ANALYSIS:The objective remains to finally pull Greece back from the edge of the fiscal precipice.
But as finance ministers gathered in Brussels for their meeting last night, preparations were already in train for yet more talks this week.
If this is as vivid an illustration as any of the intractable problems thrown up by the debacle, the latest phase of the saga brings Athens back into the last-minute zone.
That this comes after months of endless delay over the release of another €31 billion to avert an uncontrolled default by Athens is all the more telling.
In recent days besieged Greek MPs have voted on a swingeing budget for next year and endorsed a €13.5 billion package of cuts and tax hikes.
Premier Antonis Samaras has just about managed to keep his bruised coalition behind the new rescue plan, but the political difficulties are acute: tens of thousands of protesters thronged Syntagma Square last week.
But for all the pain endured by the Greek people, Europe is still not yet ready to release the money their country requires to prevent disaster. Samaras needs the €31 billion very soon, and he has a €5 billion short-term debt to redeem next Friday. Not even these enormous sums of money will be suffice to get Greece back on track.
One of the main items for discussion last night was a new report by the EU-ECB-IMF troika which suggests the country would need another €32.6 billion if it is to be given two more years to tame the budget deficit between 2014 and 2016. Ministers are in a mood to grant the extra time but not to pay for it.

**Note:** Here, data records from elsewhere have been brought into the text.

-- ==== Sys2Proof/Decode.lean ====
section
/-! DEFINITION. The decoder of command words, total and rejecting by name (30_encoding.md R80, R81, R84), the encoder after it, and the opcode table's numbering of bits. -/

namespace Sys2Proof

/-- Why a command word is illegal (30_encoding.md R84). Both reasons have the same effect: `IllegalCommand`. -/
inductive IllegalWord where
  /-- Some bit of the field `ZERO`, bits 31:8, is set. -/
  | zeroFieldSet
  /-- `OPCODE` is 0x00 or from 0x05 to 0xFF. -/
  | reservedOpcode
  deriving DecidableEq, Repr

/-- Field `OPCODE`, bits 7:0 (R80). -/
def opcodeField (w : Word) : BitVec 8 := w.extractLsb' 0 8

/-- Field `ZERO`, bits 31:8 (R80). -/
def zeroField (w : Word) : BitVec 24 := w.extractLsb' 8 24

/-- R81, R84: the command a word stands for, or why it is illegal. -/
def decode (w : Word) : Except IllegalWord Instr :=
  if zeroField w ≠ 0 then .error .zeroFieldSet
  else
    match (opcodeField w).toNat with
    | 1 => .ok .merge
    | 2 => .ok .unmerge
    | 3 => .ok .envpad
    | 4 => .ok .envunpad
    | _ => .error .reservedOpcode

/-- The `OPCODE` of a command (R81). -/
def Instr.opcode : Instr → BitVec 8
  | .merge => 0x01
  | .unmerge => 0x02
  | .envpad => 0x03
  | .envunpad => 0x04

/-- The command word of a command: `ZERO` over `OPCODE` (R80). -/
def encode (i : Instr) : Word := (0 : BitVec 24) ++ i.opcode

/-- What the decoder reads from an instruction whose `nbits` bits are `w`, in the numbering of spec/opcode_table.json. A command is one 32-bit word (R80), so bits above `nbits` are 0 and a set bit above bit 31 is no command. Log 20. -/
def decodeTableWord (nbits w : Nat) : Option Instr :=
  let v := w % 2 ^ nbits
  if v < 2 ^ 32 then
    match decode (BitVec.ofNat 32 v) with
    | .ok i => some i
    | .error _ => none
  else none

end Sys2Proof
end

In spite of the increased urgency, the obligation on cash-strapped contributor countries to seek parliamentary approval for any such scheme helps explain the ministers’ reluctance to rush. Three years since the first Greek explosion, the country’s public debt is still spiralling out of control. Donor fatigue set in long ago.
An hours-long negotiation into the small hours of the morning would not be enough for the ministers to solve the riddle last night. Hence the talk of another meeting before this one even got going. Some speak of a conclave tomorrow, others of Thursday.
Problems abound. Although the troika’s debt sustainability analysis is still awaited, the increasing mountain has raised questions over the power of the IMF to keep lending to Athens without breaking its own rules.
This, in turn, has prompted a push in IMF circles for a second debt-restructuring exercise, this time with official (or public) lenders on the hook instead of the private investors who were tapped last February. But euro zone leaders are reluctant to bear losses on their existing receivables in much the same way as they don’t want to grant additional new loans to Athens.
There is talk of new measures to reduce the burden of servicing the Greek debt, with longer maturities and almost no interest charges, but these alone will not do the deed.
The death-dance continues.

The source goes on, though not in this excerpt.